[Saved data entries]
-- ==== Sys2Proof/Machine/Store.lean ====
section
/-! DEFINITION. The work of CONFIGURING: STORE_ANCHOR, FORMAT, STORE_WORK_START,
HEADER_SLOT_CLEAR_COMPLETE, ANCHOR_WRITE_TRANSFER_COMPLETE, FORMAT_TRANSFER_COMPLETE. -/

namespace Sys2Proof.Machine

/-- Entry to CONFIGURING (R91, R97, R156). -/
def State.enterConfiguring (job : ConfigJob) (s : State) : State :=
  State.enter .configuring { State.idleScanner s with anchor.job := some job }

/-- The store formats the journal area (R93). -/
def State.storeFormats (s : State) : Bool :=
  s.group.state != .idle || anchorBase s.anchor.staging != anchorBase s.anchor.live ||
    anchorLength s.anchor.staging != anchorLength s.anchor.live

/-- STORE_ANCHOR taken (R89, R90, R91). -/
def State.takeStoreAnchor (s : State) : State :=
  if (s.group.state == .idle || s.group.state == .unconfigured || s.group.state == .halted) &&
      s.power == .normal then
    match storeFault s.anchor.staging s.anchor.live (s.group.state != .unconfigured) with
    | some reason => State.answerInvalid .storeAnchor reason s
    | none =>
      State.answer .storeAnchor .started []
        (State.enterConfiguring
          { store := true, formats := s.storeFormats,
            fromUnconfigured := s.group.state == .unconfigured, stage := .waitingQuiet } s)
  else State.answer .storeAnchor .busy [] s

/-- STORE_ANCHOR (R89). -/
def execStoreAnchor (s : State) : Host.Outcome State Fault Refusal :=
  State.outside (State.inFrame State.takeStoreAnchor) s

/-- FORMAT taken (R97): the format step is handed to the forward activity, ready once the queue is
quiet (R37). -/
def State.takeFormat (s : State) : State :=
  if (s.group.state == .idle || s.group.state == .halted) && s.power == .normal then
    State.answer .format .started []
      (State.enterConfiguring
        { store := false, formats := true, fromUnconfigured := false, stage := .waitingQuiet }
        { s with journal.handed := some .format })
  else State.answer .format .busy [] s

/-- FORMAT (R97). -/
def execFormat (s : State) : Host.Outcome State Fault Refusal :=
  State.outside (State.inFrame State.takeFormat) s

/-- The job of CONFIGURING at a stage. -/
def State.setStage (j : ConfigJob) (stage : JobStage) (s : State) : State :=
  { s with anchor.job := some { j with stage := stage } }

/-- First word and words of transfer k of the anchor write, k from 1 to 7 (R92): word 0 is written
as 0000h first and as the mark last. -/
def anchorTransfer (staging : List Word) (k : Nat) : Nat × List Word :=
  if k = 1 then (0, (0 : Word) :: (staging.drop 1).take 7)
  else if k = 7 then (0, [Config.formatMark])
  else (8 * (k - 1), (staging.drop (8 * (k - 1))).take 8)

/-- The anchor unit requests transfer k of the anchor write (R92). -/
def State.requestAnchorWrite (j : ConfigJob) (k : Nat) (s : State) : State :=
  let t := anchorTransfer s.anchor.staging k
  State.request { purpose := .anchorWrite, addr := t.1, body := .write (bothLanes t.2) }
    (State.setStage j (.writingAnchor k) s)

/-- The anchor write begins: the staging copy's mark and check word are filled in (R92). -/
def State.beginAnchorWrite (j : ConfigJob) (s : State) : State :=
  State.requestAnchorWrite j 1 { s with anchor.staging := completedAnchor s.anchor.staging }

/-- The clearing of the new header slots (R93). -/
def State.requestSlotClear (j : ConfigJob) (s : State) : State :=
  State.request
    { purpose := .slotClear, addr := journalWord s.anchor.staging 0,
      body := .write (bothLanes (List.replicate 8 0)) }
    (State.setStage j .clearingSlots s)

/-- STORE_WORK_START (R91): the queue is quiet, and the store's memory work begins. -/
def execStoreWorkStart (s : State) : Host.Outcome State Fault Refusal :=
  State.within
    (fun s =>
      match s.anchor.job with
      | some j =>
        if s.group.state == .configuring && j.store && j.stage == .waitingQuiet && s.quiet then
          if j.formats then State.requestSlotClear j s else State.beginAnchorWrite j s
        else s
      | none => s) s

/-- HEADER_SLOT_CLEAR_COMPLETE (R92, R93). -/
def execHeaderSlotClearComplete (s : State) : Host.Outcome State Fault Refusal :=
  State.outside
    (State.complete .slotClear (fun _ _ s =>
      match s.anchor.job with
      | some j => State.beginAnchorWrite j s
      | none => s)) s

/-- The time base starts at a switch from UNCONFIGURED; otherwise the period in progress goes on
(R17, R94). -/
def State.switchTimeBase (j : ConfigJob) (s : State) : State :=
  if j.fromUnconfigured then State.startTimeBase s else s

/-- The switch to the new anchor (R94). -/
def State.switchAnchor (j : ConfigJob) (s : State) : State :=
  State.enterIdle
    (State.raise (.anchorStored j.formats)
      (State.switchTimeBase j
        { s with
          anchor.live := s.anchor.staging
          anchor.isLive := true
          anchor.job := none
          events.mask := maskOf (anchorMask s.anchor.staging) }))

/-- ANCHOR_WRITE_TRANSFER_COMPLETE (R92, R93, R94): the next transfer, the format step or the
switch. -/
def execAnchorWriteTransferComplete (s : State) : Host.Outcome State Fault Refusal :=
  State.outside
    (State.complete .anchorWrite (fun _ _ s =>
      match s.anchor.job with
      | some j =>
        match j.stage with
        | .writingAnchor k =>
          if k < 7 then State.requestAnchorWrite j (k + 1) s
          else if j.formats then
            State.setStage j .formatting { s with journal.handed := some .format }
          else State.switchAnchor j s
        | _ => s
      | none => s)) s

/-- The format step is reported complete (R46, R94, R97): a store switches to its anchor; a FORMAT
raises ANCHOR_STORED and enters IDLE. -/
def State.endFormat (s : State) : State :=
  let s1 := { s with journal.forward := none, journal.header := some (formatHeader .b) }
  match s.anchor.job with
  | some j =>
    if j.store then State.switchAnchor j s1
    else State.enterIdle (State.raise (.anchorStored true) { s1 with anchor.job := none })
  | none => s1

/-- FORMAT_TRANSFER_COMPLETE (R46). -/
def execFormatTransferComplete (s : State) : Host.Outcome State Fault Refusal :=
  State.outside
    (State.complete .format (fun _ _ s =>
      match s.journal.forward with
      | some (.groupWork .format k) =>
        if k ≤ 64 * anchorLength s.formatAnchor then State.requestFormat (k + 1) s
        else State.endFormat s
      | _ => s)) s

end Sys2Proof.Machine
end

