/-- Raising an event (R159): a kind that does not stand forms an entry with no repeats; a kind that
stands keeps its detail and counts a repeat up to 255, LINK_ERROR counting in its two fields up to
FFFFh as well; the entries of other kinds stay. -/
def Obligations.RaiseEvent : Prop :=
  ∀ (e : Event) (s : State), s.eventsSound →
    (∃ set, State.raise e s = { s with events.pendingSet := set }) ∧
    (∀ q : PendingEvent, Event.priority q.event ≠ Event.priority e →
      (q ∈ (State.raise e s).events.pendingSet ↔ q ∈ s.events.pendingSet)) ∧
    ((∀ p ∈ s.events.pendingSet, Event.priority p.event ≠ Event.priority e) →
      { event := e, repeats := 0 } ∈ (State.raise e s).events.pendingSet) ∧
    (∀ p ∈ s.events.pendingSet, Event.priority p.event = Event.priority e →
      { event := (match p.event, e with
          | .linkError c b, .linkError c' b' =>
            Event.linkError (min 65535 (c + c')) (min 65535 (b + b'))
          | standing, _ => standing),
        repeats := min 255 (p.repeats + 1) } ∈ (State.raise e s).events.pendingSet)

/-- A request (R141, R142): with the port free, no request waiting and no rollback due it is granted at
once;
otherwise it waits as its requester's one request.
The grant (R142, R143): on a free port the first waiting requester of the fixed order is chosen,
the forward activity second when urgent and after the host read when not; the forward activity is
urgent in the five conditions of R143. From an abort until the rollback has made its first request,
nothing is granted (R67, R70). -/
def Obligations.RequestsAndGrants : Prop :=
  (∀ (t : Transfer) (s : State),
     (s.port.inFlight = none → s.port.requests = Requests.empty →
       (∀ g cause, s.journal.backward ≠ .rollbackDue g cause) →
       State.request t s = { s with port.inFlight := some t, port.discard := false }) ∧
     (s.port.inFlight ≠ none ∨ s.port.requests ≠ Requests.empty ∨
         (∃ g cause, s.journal.backward = .rollbackDue g cause) →
       State.request t s =
         { s with
           port.requests := Requests.put s.port.requests (Purpose.requester t.purpose) (some t) })) ∧
  ((∀ s : State, s.port.inFlight ≠ none ∨ s.port.requests = Requests.empty ∨
       (∃ g cause, s.journal.backward = .rollbackDue g cause) →
     State.grant s = s) ∧
   (∀ (s : State) (q : Requester) (t : Transfer), s.port.inFlight = none →
     (∀ g cause, s.journal.backward ≠ .rollbackDue g cause) →
     Requests.get s.port.requests q = some t →
     (∀ r, r ∈ ((if s.urgent then
           [Requester.backward, .forward, .host, .anchor, .link, .scanner]
         else [Requester.backward, .host, .forward, .anchor, .link, .scanner]).takeWhile (· != q)) →
       Requests.get s.port.requests r = none) →
     State.grant s =
       { s with
         port.inFlight := some t
         port.discard := false
         port.requests := Requests.put s.port.requests q none }) ∧
   (∀ s : State, s.urgent = true ↔
     s.queue.length = 8 ∨
     (∃ a, s.host.access = some a ∧ a.phase = .readQueued ∧
       ∃ e ∈ s.queue, e.block = Access.block a) ∨
     s.group.state = .committing ∨ (s.anchor.job ≠ none ∧ s.quiet = false) ∨
     s.power = .draining))

/-- What closes a moment (log entry 5): with no age timeout due, no periodic scan that can start and
no grant to make, nothing; otherwise the timeout is taken (R19), then the due scan starts (R152),
then the port is granted (R142). New memory work in SAFE leads back to DRAINING (R122).
Memory work is pending (R117) while a transfer is in flight or waits, the queue is not quiet, the group
state is one of the five whose end takes memory work (RECOVERING only while RST is deasserted), or a
served read has not completed. The queue is quiet (R62) with no entry, no forming access, an access
whose words are being discarded among them (log entry 14), and none waiting for a place. -/
def Obligations.MomentCloses : Prop :=
  (∀ s : State, State.settle s = State.grant (State.startDueScan (State.takeAgeTimeout s))) ∧
  (∀ s : State,
    (s.group.state ≠ .groupOpen ∨ anchorAgeLimit s.anchor.live = 0 ∨
      s.group.age < anchorAgeLimit s.anchor.live) →
    (s.scanner.due = false ∨ s.lines.pfail = true ∨ s.scanner.scan ≠ .none) →
    (s.port.inFlight ≠ none ∨ s.port.requests = Requests.empty ∨
      (∃ g cause, s.journal.backward = .rollbackDue g cause)) →
    State.settle s = s) ∧
  (∀ s : State, State.finish s =
    if s.power = .safe ∧ s.workPending = true then { s with power := .draining } else s) ∧
  (∀ s : State, s.workPending = true ↔
    s.port.inFlight ≠ none ∨ s.port.requests ≠ Requests.empty ∨ s.quiet = false ∨
    s.group.state = .opening ∨ s.group.state = .committing ∨ s.group.state = .rollingBack ∨
    s.group.state = .configuring ∨ (s.group.state = .recovering ∧ s.lines.rst = false) ∨
    ∃ a, s.host.access = some a ∧ (a.phase = .readQueued ∨ a.phase = .readRequested)) ∧
  (∀ s : State, s.quiet = true ↔
    s.queue = [] ∧ ∀ a, s.host.access = some a →
      a.phase ≠ .discarding ∧ ∀ p, a.phase ≠ .forming p ∧ a.phase ≠ .waiting p)

/-- Entry to IDLE (R6, R10): OPEN_PENDING is cleared; with GRP low the state is IDLE; with GRP high
the controller goes on to OPENING, which clears the saved-block set, both image counts and the
duration count and hands over the opening work. A held access is due for release (R137). From
RECOVERING or CONFIGURING the scanner starts anew (R149).
Entry to HALTED with JOURNAL_UNREADABLE (R69, R104, R109, R115, R156): the saved-block set is
emptied, both image counts are 0, the current header is discarded, the backward activity holds
nothing, the scanner is idle; memory stays. -/
def Obligations.IdleAndHaltedEntered : Prop :=
  (∀ s : State,
     State.enterIdle s =
       (let sc : Scanner :=
         if s.group.state = .recovering ∨ s.group.state = .configuring then
           { s.scanner with count := 0, last := none }
         else s.scanner
       let held := s.host.access.map (fun a => { a with phase := AccessPhase.markRelease a.phase })
       if s.lines.grp then
         { s with
           group.state := .opening
           group.openPending := false
           group.duration := 0
           journal.saved := []
           journal.written := 0
           journal.reserved := 0
           journal.handed := some .opening
           scanner := sc
           host.access := held }
       else
         { s with
           group.state := .idle
           group.openPending := false
           scanner := sc
           host.access := held })) ∧
  (∀ (cause : UnreadableCause) (offset : Nat) (s : State),
     State.haltJournal cause offset s = State.markRelease
       { State.idleScanner s with
         group.state := .halted
         events.pendingSet := raiseIn (.journalUnreadable cause offset) s.events.pendingSet
         journal.saved := []
         journal.written := 0
         journal.reserved := 0
         journal.header := none
         journal.backward := .idle })
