-- ==== Sys2Proof/Tests/Slice0.lean ====
section
/-! SUPPORT. Tests: the operand checks refuse ill-formed commands, link frames written out from the
description are read as they should be, single steps whose results the description gives, and for
every obligation with hypotheses a state and operands that meet them. -/

namespace Sys2Proof.Tests

open Sys2Proof.Machine

-- One theorem at a time: elaborating them side by side asks for more threads than a module gets.
set_option Elab.async false

/-! ## Operand checks (R127, R165, R166, R168, R180) -/

theorem test_wf_no_words : Instr.wf (.hostAddressPhase ⟨0, false, 0, [], false⟩) = false := by
  decide
theorem test_wf_five_words : Instr.wf (.hostAddressPhase ⟨0, false, 5, [], false⟩) = false := by
  decide
theorem test_wf_lane_sets_missing :
    Instr.wf (.hostAddressPhase ⟨0, true, 2, [.both], false⟩) = false := by decide
theorem test_wf_stage_words_missing : Instr.wf (.stage 0 2 [1]) = false := by decide
theorem test_wf_stage_words_at_count_nine : Instr.wf (.stage 0 9 [1]) = false := by decide
theorem test_wf_known_code : Instr.wf (.unknownCommand 0x0C) = false := by decide
theorem test_wf_good_check : Instr.wf (.badCheckFrame [0x01, 0x59]) = false := by decide
theorem test_wf_short_part : Instr.wf (.badCheckFrame [0x04, 0x05]) = false := by decide
theorem test_wf_cut_after_check :
    Instr.wf (.lselDeassertion (byteBits 0x01 ++ byteBits 0x59)) = false := by decide
theorem test_wf_cut_unknown : Instr.wf (.lselDeassertion (byteBits 0x0D)) = false := by decide
theorem test_wf_cut_stage :
    Instr.wf (.lselDeassertion ([0x07, 0x00, 0x01, 0x00].flatMap byteBits ++ [true])) = true := by
  decide

/-! ## Frames and stored words -/

/-- The worked STAGE frame of the chapter "Management link". -/
theorem test_decode_stage :
    decodePart [0x07, 0x06, 0x02, 0x00, 0x0F, 0x01, 0xF4, 0x47] =
      some (.stage 6 2 [0x000F, 0x01F4]) := by decide
/-- The worked READ_JOURNAL frame of the same chapter. -/
theorem test_encode_read_journal :
    encodePart (.readJournal 0 4) = [0x0B, 0x00, 0x00, 0x04, 0x4B] := by decide
theorem test_decode_abort : decodePart [0x03, 0x57] = some .abortGroup := by decide
theorem test_decode_scan_region : decodePart [0x0C, 0x07, 0x47] = some (.scanRegion 7) := by
  decide
/-- STATUS bit by bit, 01h then 59h, most significant bit first (R164, R165). -/
theorem test_decode_status_bits :
    decodeBits [false, false, false, false, false, false, false, true,
      false, true, false, true, true, false, false, true] = some .status := by decide
theorem test_decode_zero_byte : decodePart [0x00] = some (.unknownCommand 0) := by decide
/-- "The first word of group 42's UNDONE record … is therefore 402Ah. That of its OPEN record is
102Ah" (R178). -/
theorem test_record_heads :
    recordHead .undone 42 = 0x402A#16 ∧ recordHead .opened 42 = 0x102A#16 := by decide
theorem test_table_word : decodeTableWord 16 0x1234 = none := rfl
theorem test_fetch_word :
    State.withFetchWord State.reset 8 1 = State.reset := rfl

/-! ## Sample states -/

/-- A valid anchor: top 100, journal at granule 2 of length 1, default PASS, age limit 5, scan
interval 3, region 0 JOURNAL on granule 10, region 1 FROZEN with its scan flag on granule 20. -/
def anchor : List Word :=
  completedAnchor
    ([0, 100, 2, 1, 1, 0x5FF, 1, 5, 3, 0] ++ [10, 10, 2, 0] ++ [20, 20, 0x8004, 0x1234] ++
      List.replicate 24 0)

/-- A bridge in IDLE with that anchor, group 30 closed. -/
def idle : State :=
  { State.reset with
    group := { GroupController.reset with state := .idle, timeRunning := true, divisor := 1 }
    anchor := { isLive := true, live := anchor, staging := anchor, job := none }
    journal := { Journal.reset with
                 header := some { serial := 5, group := 30, highWater := 64, slot := .a } }
    port := MemoryPort.reset }

/-- The same bridge in another group state. -/
def inState (g : GroupState) : State := { idle with group.state := g }

/-- A frame whose command part is awaited. -/
def framed (s : State) : State := { s with lines.lsel := true, link.frame := .awaiting }

/-- With a transfer in flight. -/
def flying (p : Purpose) (body : TransferBody) (s : State) : State :=
  { s with port.inFlight := some { purpose := p, addr := 1024, body := body } }

/-- With an access on the host bus: a write of one word to block 1280, in region 0. -/
def access (p : AccessPhase) : Access :=
  { addr := 10240, write := true, lanes := [.both], phase := p, answered := 0, received := [] }

def carrying (p : AccessPhase) (s : State) : State := { s with host.access := some (access p) }

/-- A group entry that owes an image, and a plain one. -/
def groupEntry : Entry :=
  { block := 1280, first := 0, words := [(.both, 0xABCD)], tag := .group 30 true }

def plainEntry : Entry := { block := 500, first := 3, words := [(.low, 0xABCD)], tag := .plain }

def queued (es : List Entry) (s : State) : State := { s with queue := es }

def groupPost : Post := { tag := .group 30 true, claimed := true }

def plainPost : Post := { tag := .plain, claimed := false }

/-- The current header of `idle`, and the header that follows it. -/
def header : Header := { serial := 5, group := 30, highWater := 64, slot := .a }

def nextHeader : Header := { serial := 6, group := 31, highWater := 64, slot := .b }

/-- With the forward activity at work, and a header write in progress. -/
def working (w : ForwardWork) (s : State) : State :=
  { s with journal.forward := some w, journal.slotWriting := some nextHeader }

/-- With group work handed over. -/
def handed (w : GroupWork) (s : State) : State := { s with journal.handed := some w }

/-- With the backward activity at work. -/
def backward (b : Backward) (s : State) : State := { s with journal.backward := b }

def rollback : Rollback := { group := 30, cause := .abortCmd, total := 2, next := 20, restored := 0 }

/-- With a scan of region 1 in progress. -/
def scanning (kind : ScanKind) (left : Nat) (s : State) : State :=
  { s with scanner := { s.scanner with
                        scan := kind, region := 1, next := 10240, remaining := left } }

/-- Under RST, and without power. -/
def underReset : State := { State.reset with lines.rst := true, port := MemoryPort.reset }

def unpowered : State := { State.reset with lines.powered := false, port := MemoryPort.reset }

theorem test_anchor_valid : anchorFault anchor = none := by decide +kernel

/-! ## Single steps -/

/-- The next state of a step. -/
def after (r : Host.Outcome State Fault Refusal) : State :=
  match r with
  | .next t => t
  | _ => State.reset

• [Task requirements] Please write out, exactly as they appear above, only the lines in the stretch from the line with "if s.power = .safe" through the line with "def Obligations.IdleAndHaltedEntered : Prop".

• [Output for this task]
    if s.power = .safe ∧ s.workPending = true then { s with power := .draining } else s) ∧
  (∀ s : State, s.workPending = true ↔
    s.port.inFlight ≠ none ∨ s.port.requests ≠ Requests.empty ∨ s.quiet = false ∨
    s.group.state = .opening ∨ s.group.state = .committing ∨ s.group.state = .rollingBack ∨
    s.group.state = .configuring ∨ (s.group.state = .recovering ∧ s.lines.rst = false) ∨
    ∃ a, s.host.access = some a ∧ (a.phase = .readQueued ∨ a.phase = .readRequested)) ∧
  (∀ s : State, s.quiet = true ↔
    s.queue = [] ∧ ∀ a, s.host.access = some a →
      a.phase ≠ .discarding ∧ ∀ p, a.phase ≠ .forming p ∧ a.phase ≠ .waiting p)

/-- Entry to IDLE (R6, R10): OPEN_PENDING is cleared; with GRP low the state is IDLE; with GRP high
the controller goes on to OPENING, which clears the saved-block set, both image counts and the
duration count and hands over the opening work. A held access is due for release (R137). From
RECOVERING or CONFIGURING the scanner starts anew (R149).
Entry to HALTED with JOURNAL_UNREADABLE (R69, R104, R109, R115, R156): the saved-block set is
emptied, both image counts are 0, the current header is discarded, the backward activity holds
nothing, the scanner is idle; memory stays. -/
def Obligations.IdleAndHaltedEntered : Prop :=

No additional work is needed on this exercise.